Dear Readers,
Merry Christmas to you all,
What fun I’ve had reading all of your wonderful stories. Twenty-three entries and all of them written with precision, nuance and intelligence.
It really was difficult picking the winners, at the expense of sounding trite, you are all winners. Writing is immensely hard, and every story is an adroit piece of prose. Thank you for the time you spent on them, I am moved by your commitment.
The ones I’ve chosen accomplished the almost impossible task of telling a long story in a small frame of time. These are enigmatic, curious pieces of writing, and everyone should be extremely proud of their contributions.
Until next time,
Your loving writer,
Hanif.
STRANGERS
There are many different accents on the boat going to the island. I hear one I don’t like, move away from the others and lean on the bow. The captain is a Shetland man, but the rest of us are strangers. We’ve come here to see the visitors.
The accent provokes the old pain in my shoulder. I try to think of something else, and end up thinking about last year’s World Cup.
“It’s England versus Germany,” Tony said, jumping up and down, the way only children can, “and Bobby Charlton will be playing. You can watch it on our new telly!”
I said I was busy. It was only a white lie.
The boat nudges the jetty. I wait for everyone else to get off first as I don’t want anyone making a fuss. The captain insists on helping me off the boat and says: “Remember what I said, auld fella.”
An old yellow GPO van and a local guide are waiting. I hang back, sit down on a barrel and look out to sea. The van engine grumbles into life and they leave without me. Then the boat returns to the sea and soon the only sound I can hear are the waves gently breaking. I am alone, but that’s alright. I want to find the visitors on my own. They’re strangers here too in a way – rare migrants that haven’t visited Shetland for a century.
The newspaper cutting rustles as I pull it out of my pocket. I read the headline again: ‘Birdwatchers flock to Shetland to see rare Snowy Owls’.
Fred, my eldest, and Tony’s dad, didn’t approve of me coming here.
“You’re 72, Dad,” he said.
I should have told him how the birds had saved me, after I came home from the trenches, and showed him my little dog-eared bird guide. There were faded pencil ticks by every illustration, except one, and that’s why I had to come north, before it was too late.

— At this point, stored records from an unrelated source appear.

@[simp] theorem Dev.b_setB_at (d : Dev) (x y : RegFld) (v : Bool) (i j i' j' : Nat) (h : x.lo + x.w ≤ 32)
    (ha : y.reg.addr i' j' = x.reg.addr i j) (hr : y.reg.rst i' j' = x.reg.rst i j) (hd : y.lo + y.w ≤ x.lo ∨ x.lo + x.w ≤ y.lo) :
    (d.setB x v i j).b y i' j' = d.b y i' j' := Dev.b_setF_at d x y _ i j i' j' h ha hr hd

@[simp] theorem Dev.b_setF (d : Dev) (x : RegFld) (v i j : Nat) (h : x.lo + x.w ≤ 32) : (d.setF x v i j).b x i j = (v % 2 ^ x.w != 0) := by
  unfold Dev.b
  rw [Dev.f_setF d x v i j h]

@[simp] theorem Dev.b_setF_ne (d : Dev) (x y : RegFld) (v i j i' j' : Nat) (h : y.reg.addr i' j' ≠ x.reg.addr i j) :
    (d.setF x v i j).b y i' j' = d.b y i' j' := by
  unfold Dev.b
  rw [Dev.f_setF_ne d x y v i j i' j' h]

@[simp] theorem Dev.b_setB_ne (d : Dev) (x y : RegFld) (v : Bool) (i j i' j' : Nat) (h : y.reg.addr i' j' ≠ x.reg.addr i j) :
    (d.setB x v i j).b y i' j' = d.b y i' j' := Dev.b_setF_ne d x y _ i j i' j' h

@[simp] theorem Dev.f_setB_ne (d : Dev) (x y : RegFld) (v : Bool) (i j i' j' : Nat) (h : y.reg.addr i' j' ≠ x.reg.addr i j) :
    (d.setB x v i j).f y i' j' = d.f y i' j' := Dev.f_setF_ne d x y _ i j i' j' h

@[simp] theorem Dev.rd_setB_ne (d : Dev) (x : RegFld) (r : Reg) (v : Bool) (i j i' j' : Nat) (h : r.addr i' j' ≠ x.reg.addr i j) :
    (d.setB x v i j).rd r i' j' = d.rd r i' j' := Dev.rd_setF_ne d x r _ i j i' j' h

/-! ### A field after a register is set -/

@[simp] theorem Dev.f_wr_ne (d : Dev) (r : Reg) (y : RegFld) (v : Word) (i j i' j' : Nat) (h : y.reg.addr i' j' ≠ r.addr i j) :
    (d.wr r v i j).f y i' j' = d.f y i' j' := Dev.f_congr y i' j' (Dev.rd_wr_ne _ _ _ _ _ _ _ _ h)

@[simp] theorem Dev.b_wr_ne (d : Dev) (r : Reg) (y : RegFld) (v : Word) (i j i' j' : Nat) (h : y.reg.addr i' j' ≠ r.addr i j) :
    (d.wr r v i j).b y i' j' = d.b y i' j' := Dev.b_congr y i' j' (Dev.rd_wr_ne _ _ _ _ _ _ _ _ h)

@[simp] theorem Dev.f_wr (d : Dev) (r : Reg) (y : RegFld) (v : Word) (i j i' j' : Nat) (ha : y.reg.addr i' j' = r.addr i j)
    (hr : y.reg.rst i' j' = r.rst i j) : (d.wr r v i j).f y i' j' = getBits v y.lo y.w := by
  have e : ∀ d : Dev, d.rd y.reg i' j' = d.rd r i j := fun d => by unfold Dev.rd; rw [ha, hr]
  unfold Dev.f
  rw [e, Dev.rd_wr]

@[simp] theorem Dev.b_wr (d : Dev) (r : Reg) (y : RegFld) (v : Word) (i j i' j' : Nat) (ha : y.reg.addr i' j' = r.addr i j)
    (hr : y.reg.rst i' j' = r.rst i j) : (d.wr r v i j).b y i' j' = (getBits v y.lo y.w != 0) := by
  unfold Dev.b
  rw [Dev.f_wr d r y v i j i' j' ha hr]

/-! ### After an event is raised or a record handed over -/

/-- A field outside the EVT block is left. -/
theorem EvtOnly.f {d d' : Dev} (h : EvtOnly d d') (x : RegFld) (i j : Nat)
    (ha : x.reg.addr i j < 0x40050000 ∨ 0x40060000 ≤ x.reg.addr i j) : d'.f x i j = d.f x i j := Dev.f_congr x i j (h.rd x.reg i j ha)

/-- A flag outside the EVT block is left. -/
theorem EvtOnly.b {d d' : Dev} (h : EvtOnly d d') (x : RegFld) (i j : Nat)
    (ha : x.reg.addr i j < 0x40050000 ∨ 0x40060000 ≤ x.reg.addr i j) : d'.b x i j = d.b x i j := Dev.b_congr x i j (h.rd x.reg i j ha)

@[simp] theorem Dev.f_raise (d : Dev) (s n : Nat) (x : RegFld) (i j : Nat) (hs : s < 256)
    (ha : x.reg.addr i j < 0x40050000 ∨ 0x40060000 ≤ x.reg.addr i j) : (d.raise s n).f x i j = d.f x i j := (EvtOnly.raise d s n hs).f x i j ha

@[simp] theorem Dev.b_raise (d : Dev) (s n : Nat) (x : RegFld) (i j : Nat) (hs : s < 256)
    (ha : x.reg.addr i j < 0x40050000 ∨ 0x40060000 ≤ x.reg.addr i j) : (d.raise s n).b x i j = d.b x i j := (EvtOnly.raise d s n hs).b x i j ha

@[simp] theorem Dev.rd_raise (d : Dev) (s n : Nat) (r : Reg) (i j : Nat) (hs : s < 256)
    (ha : r.addr i j < 0x40050000 ∨ 0x40060000 ≤ r.addr i j) : (d.raise s n).rd r i j = d.rd r i j := (EvtOnly.raise d s n hs).rd r i j ha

The captain told me where to find the owls. I shift my weight on the barrel and take a deep breath. The breeze is salty and cool. I put the newspaper cutting away and get up. My legs hurt. Everything hurts these days, but the shoulder pain is the worst. It always has been. Got to get moving. I button-up my duffel coat and pull my bobble-hat down. Turning to face the island, I realise I’m not alone.
A tall man with a white moustache stands by some lobster pots. He’s about my age, I think. He’s wearing an Ascot cap and a long tweed coat. The binoculars around his neck are twice the size of mine. He smiles at me. We are strangers, but I feel I know this person somehow, so I don’t mind sharing the captain’s directions. He listens and nods, but he doesn’t say anything. Must be the quiet type.

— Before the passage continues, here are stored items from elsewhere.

theorem Idle.relayBad (n : Nat) (d : Dev) (k : Nat) : Idle n d (d.relayBad k) := by
  unfold Dev.relayBad
  refine Idle.trans (Idle.foldl (n := n) _ _ (fun d q hq => ?_) d) (.poisonTx n _ k)
  rw [List.mem_range] at hq
  dsimp only
  split
  · exact .refl n d
  · refine (Idle.same rfl rfl : Idle n d ((d.credRun (q / 8)).setQ q _)).trans
      (Idle.foldl _ _ (fun d e _ => (Idle.ethCount n d _ _ _ (by omega)).trans (.dropEnt n _ e)) _)

/-! ### The drop -/

theorem dry_off (c : Cpu) (x : Word) (g : Eng) (h : g.cpu = { c.setFl flD false with pc := x }) : g.dry = false := by
  unfold Eng.dry
  rw [h]
  show (putBits c.fl 5 1 0).getLsbD 5 = false
  have := getBits_putBits c.fl 5 1 0 (by decide)
  unfold getBits at this
  rw [BitVec.getLsbD, Nat.testBit, Nat.shiftRight_eq_div_pow]
  simp at this ⊢
  omega

theorem Dev.dropItem_e (d : Dev) (n : Nat) (h : Hand) (c : Ckpt) (h1 : (d.e n).hand = some h) (h2 : (d.e n).ck = some c) :
    Dropped (d.e n) c (d.dropItem n) n ∧ (d.dropItem n).blow = d.blow := by
  obtain ⟨r1, r2, _⟩ := d.restore_e n c h2
  unfold Dev.dropItem Dev.leaveItem
  rw [h2]
  dsimp only
  have hh : ((d.restore n).e n).hand = some h := by rw [r1]; exact h1
  rw [hh]
  dsimp only
  generalize hg : ((d.restore n).setE n { (d.restore n).e n with hand := none, ck := none, cyc := 0 }) = D
  have he : D.e n = { (d.restore n).e n with hand := none, ck := none, cyc := 0 } := by rw [← hg]; exact Dev.e_setE _ _ _
  have hbl : D.blow = d.blow := by rw [← hg]; exact r2
  have q : Idle n D ((D.releaseItem h.item.frame).releaseToken n) := (Idle.releaseItem n D _).trans (.releaseToken n _ n)
  obtain ⟨x, hx⟩ := q.2 (by rw [he])
  have qb := q.1
  generalize (D.releaseItem h.item.frame).releaseToken n = E at *
  rw [he, r1] at hx
  refine ⟨?_, qb.trans hbl⟩
  unfold Dropped
  rw [Dev.e_setE, hx]
  exact ⟨rfl, rfl, rfl, rfl, rfl, dry_off _ c.wq _ rfl, rfl, rfl, rfl⟩

theorem Dev.badDrop_e (d : Dev) (n : Nat) (h : Hand) (c : Ckpt) (h1 : (d.e n).hand = some h) (h2 : (d.e n).ck = some c) :
    Dropped (d.e n) c (d.badDrop n) n ∧ (d.badDrop n).blow = d.blow := by
  unfold Dev.badDrop
  rw [h1]
  dsimp only
  have hp := (d.count ENG_CNT_BAD n).pm_eng n 7 1
  have he : ((d.count ENG_CNT_BAD n).pm n 7).e n = d.e n := by unfold Dev.e; rw [hp.1]; rfl
  have hb : ((d.count ENG_CNT_BAD n).pm n 7).blow = d.blow := hp.2
  generalize (d.count ENG_CNT_BAD n).pm n 7 = D at *
  obtain ⟨a, b⟩ := D.dropItem_e n h c (by rw [he]; exact h1) (by rw [he]; exact h2)
  have q := Idle.relayBad n (D.dropItem n) h.item.frame
  obtain ⟨x, hx⟩ := q.2 a.1
  refine ⟨?_, q.1.trans (b.trans hb)⟩
  unfold Dropped at a ⊢
  rw [he] at a
  rw [hx]
  exact a

theorem Dev.causeDrop_e (d : Dev) (n cause : Nat) (x : Word) (h : Hand) (c : Ckpt) (h1 : (d.e n).hand = some h) (h2 : (d.e n).ck = some c) :
    Dropped (d.e n) c (d.causeDrop n cause x) n ∧ (d.causeDrop n cause x).blow = d.blow := by
  unfold Dev.causeDrop
  have hl : ((d.latchEng n cause x).count ENG_CNT_DROP n).e n = d.e n ∧ ((d.latchEng n cause x).count ENG_CNT_DROP n).blow = d.blow := by
    unfold Dev.latchEng
    split
    · exact ⟨rfl, rfl⟩
    · dsimp only
      have := (EvtOnly.raise ((d.wr ENG_ERR (BitVec.ofNat 32 (cause + 0x80000000)) n).wr ENG_ERRADDR x n) 41 n (by omega)).boot
      refine ⟨Dev.e_congr ?_ n, ?_⟩
      · rw [Dev.count_eng, this.2.2.2.1, Dev.wr_eng, Dev.wr_eng]
      · rw [Dev.count_blow, this.2.1, Dev.wr_blow, Dev.wr_blow]
  generalize (d.latchEng n cause x).count ENG_CNT_DROP n = D at *
  obtain ⟨a, b⟩ := D.dropItem_e n h c (by rw [hl.1]; exact h1) (by rw [hl.1]; exact h2)
  rw [hl.1] at a
  exact ⟨a, b.trans hl.2⟩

I lead the way and he follows. He has a bad leg and we have to stop three times as we follow the steep path onto the moorland. The third time we look at each other and smile. His face is red and I’m sure mine is too.

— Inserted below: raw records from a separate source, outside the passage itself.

/-- A command that is an instruction which goes, whose body stores `w` bytes and sets registers. -/
theorem Runs.stores {c : Instr} {s : State} {x : Sx} {i : Ins} {body : Dev → SRes (Option Word)} {a w v : Nat} {d' : Dev} {to' : Option Word}
    (h : exec c s = act s (s.dev.issue x i body)) (hg : s.dev.goes x i = true) (hb : body s.dev = .ok d' to')
    (hd : d' = s.dev.putNat a w v ∨ ∃ y : Cpu, y.estat = (s.dev.cpu x.core).estat ∧ d' = (s.dev.putNat a w v).setCpu x.core y)
    (hc : s.dev.calm x (to'.getD (s.dev.after x i.len)) = true) (hbl : s.dev.blow = []) :
    Runs c s (fun t => Leaves d' x (to'.getD (s.dev.after x i.len)) t ∧ t.dev.bytesNat a w = v % 256 ^ w ∧
      ∀ y, y < a ∨ a + w ≤ y → t.dev.byte y = s.dev.byte y) := by
  obtain ⟨m, p, q, hp⟩ := s.dev.putNat_rest a w v
  have h1 : (d'.cpu .sv0).estat = (s.dev.cpu .sv0).estat ∧ d'.blow = [] ∧ d'.mem = (s.dev.putNat a w v).mem := by
    rcases hd with rfl | ⟨y, hy, rfl⟩
    · refine ⟨?_, ?_, rfl⟩
      · rw [hp]; rfl
      · rw [hp]; exact hbl
    · refine ⟨?_, ?_, Dev.setCpu_mem _ _ _⟩
      · rw [hp]; exact Dev.setCpu_estat { s.dev with mem := m, poison := p, badPar := q } x.core _ hy
      · rw [Dev.setCpu_blow, hp]; exact hbl
  obtain ⟨t, ht, hl⟩ := Runs.leaves h hg hb hc h1.1 h1.2.1
  have hm : t.dev.mem = (s.dev.putNat a w v).mem := hl.2.2.1.trans h1.2.2
  refine ⟨t, ht, hl, ?_, fun y hy => ?_⟩
  · rw [Dev.bytesNat_congr hm, Dev.bytesNat_putNat]
  · have : t.dev.byte y = (s.dev.putNat a w v).byte y := by unfold Dev.byte; rw [hm]
    rw [this, Dev.byte_putNat _ _ _ _ _ hy]

/-! ### Taking an exception (R154) -/

/-- What an exception leaves of its core's registers, and what it leaves of the rest. -/
theorem Dev.excEnter_cpu (d : Dev) (c : Core) (vec det : Nat) (addr : Option Word) (epc : Word) :
    (∃ st ps, (d.excEnter c vec det addr epc).cpu c = { d.cpu c with
      epc := epc, efl := (d.cpu c).fl, ecause := BitVec.ofNat 32 (vec + det * 256), eaddr := addr.getD 0, estat := st
      fl := putBits (d.cpu c).fl flT 1 0, psr := ps, pc := (d.cpu c).vbase + BitVec.ofNat 32 (16 * vec) } ∧ st.getLsbD 0 = true) ∧
    (d.excEnter c vec det addr epc).mem = d.mem ∧ (d.excEnter c vec det addr epc).blow = d.blow ∧
    (d.excEnter c vec det addr epc).regs = d.regs := by
  have bit : ∀ (x : Nat) (v : Word) (p : Bool) (a b : Nat), x = 1 + (if p then a * 2 + b * 4 else 0) → (putBits v 0 3 x).getLsbD 0 = true := by
    intro x v p a b h
    rw [putBits_getLsbD _ _ _ _ _ (by decide), if_pos (by decide)]
    have : x % 2 = 1 := by rw [h]; split <;> omega
    simp [Nat.testBit, this]
  cases c with
  | sv0 => exact ⟨⟨_, _, rfl, bit _ _ (isS .sv0) _ _ rfl⟩, rfl, rfl, rfl⟩
  | sv1 => exact ⟨⟨_, _, rfl, bit _ _ (isS .sv1) _ _ rfl⟩, rfl, rfl, rfl⟩
  | ce n =>
    refine ⟨⟨putBits (d.cpu (.ce n)).estat 0 3 (1 + if isS (.ce n) then ((d.cpu (.ce n)).psr.getLsbD 0).toNat * 2
      + ((d.cpu (.ce n)).psr.getLsbD 1).toNat * 4 else 0), (d.cpu (.ce n)).psr, ?_, bit _ _ (isS (.ce n)) _ _ rfl⟩, rfl, rfl, rfl⟩
    unfold Dev.excEnter
    dsimp only
    rw [Dev.cpu_setCpu]
    rfl

/-! ### Exceptions and faults -/

theorem Dev.excEnter_entered (d : Dev) (c : Core) (vec det : Nat) (addr : Option Word) (epc : Word) :
    Entered (d.cpu c) (isS c) vec det (addr.getD 0) epc ((d.excEnter c vec det addr epc).cpu c) := by
  have bit : ∀ (v : Word) (p : Bool) (a b : Bool), let e := putBits v 0 3 (1 + (if p then a.toNat * 2 + b.toNat * 4 else 0))
      e.getLsbD 0 = true ∧ (p = true → e.getLsbD 1 = a ∧ e.getLsbD 2 = b) := by
    intro v p a b
    dsimp only
    rw [putBits_getLsbD _ _ _ _ _ (by decide), putBits_getLsbD _ _ _ _ _ (by decide), putBits_getLsbD _ _ _ _ _ (by decide)]
    rw [if_pos (show 0 ≤ 0 ∧ 0 < 0 + 3 by decide), if_pos (show 0 ≤ 1 ∧ 1 < 0 + 3 by decide), if_pos (show 0 ≤ 2 ∧ 2 < 0 + 3 by decide)]
    revert p a b
    decide
  have psr : ∀ v : Word, (putBits v 0 2 1).getLsbD 0 = true ∧ (putBits v 0 2 1).getLsbD 1 = false := by
    intro v
    rw [putBits_getLsbD _ _ _ _ _ (by decide), putBits_getLsbD _ _ _ _ _ (by decide), if_pos (by decide), if_pos (by decide)]
    exact ⟨rfl, rfl⟩
  have hfl : ∀ v : Word, putBits v flT 1 0 = v &&& ~~~0x40 := by
    intro v
    apply BitVec.eq_of_getLsbD_eq
    intro i hi
    rw [putBits_getLsbD _ _ _ _ _ (by decide), BitVec.getLsbD_and]
    by_cases h : i = 6
    · subst h; simp [flT]
    · rw [if_neg (by simp only [flT]; omega), BitVec.getLsbD_not]
      have : (0x40 : Word).getLsbD i = false := by
        show (BitVec.twoPow 32 6).getLsbD i = false
        rw [BitVec.getLsbD_twoPow]
        simp; omega
      rw [this]
      simp [hi]
  have key : (d.excEnter c vec det addr epc).cpu c = { d.cpu c with
      epc := epc, efl := (d.cpu c).fl, ecause := BitVec.ofNat 32 (vec + det * 256), eaddr := addr.getD 0
      estat := putBits (d.cpu c).estat 0 3 (1 + (if isS c then ((d.cpu c).psr.getLsbD 0).toNat * 2 + ((d.cpu c).psr.getLsbD 1).toNat * 4 else 0))
      fl := putBits (d.cpu c).fl flT 1 0, psr := if isS c then putBits (d.cpu c).psr 0 2 1 else (d.cpu c).psr
      pc := (d.cpu c).vbase + BitVec.ofNat 32 (16 * vec) } := by
    cases c with
    | sv0 => rfl
    | sv1 => rfl
    | ce n =>
      unfold Dev.excEnter
      dsimp only
      rw [Dev.cpu_setCpu]
  rw [key]
  refine ⟨rfl, rfl, rfl, ?_, rfl, hfl _, rfl, rfl, (bit _ _ _ _).1, fun h => ⟨((bit _ _ _ _).2 h).1, ((bit _ _ _ _).2 h).2, ?_, ?_⟩⟩
  · dsimp only; rw [Nat.mul_comm det 256]
  · dsimp only; rw [if_pos h]; exact (psr _).1
  · dsimp only; rw [if_pos h]; exact (psr _).2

The moorland is a dull green, and a powerful wind makes the small plants shudder by the path. We spend two hours, maybe three, looking for the owls, without success. I can’t help grumbling, but my new friend doesn’t say anything. My shoulder aches as I scan the moors again. Then I feel a strong hand on my arm. It’s my new friend. He points at a rocky outcrop – a huge white bird is floating above the dark stone.
“It’s the male,” he says. “Oh yes, most definitely.”
The accent is strong, and unmistakeably German. I push his hand away and glare at the man who was my silent friend a moment before. His smile fades and we recognise each other for the first time.
He takes a step back and taps his bad leg: “Verdun,” he says.
I put my hand on my shoulder and say: “The Somme.”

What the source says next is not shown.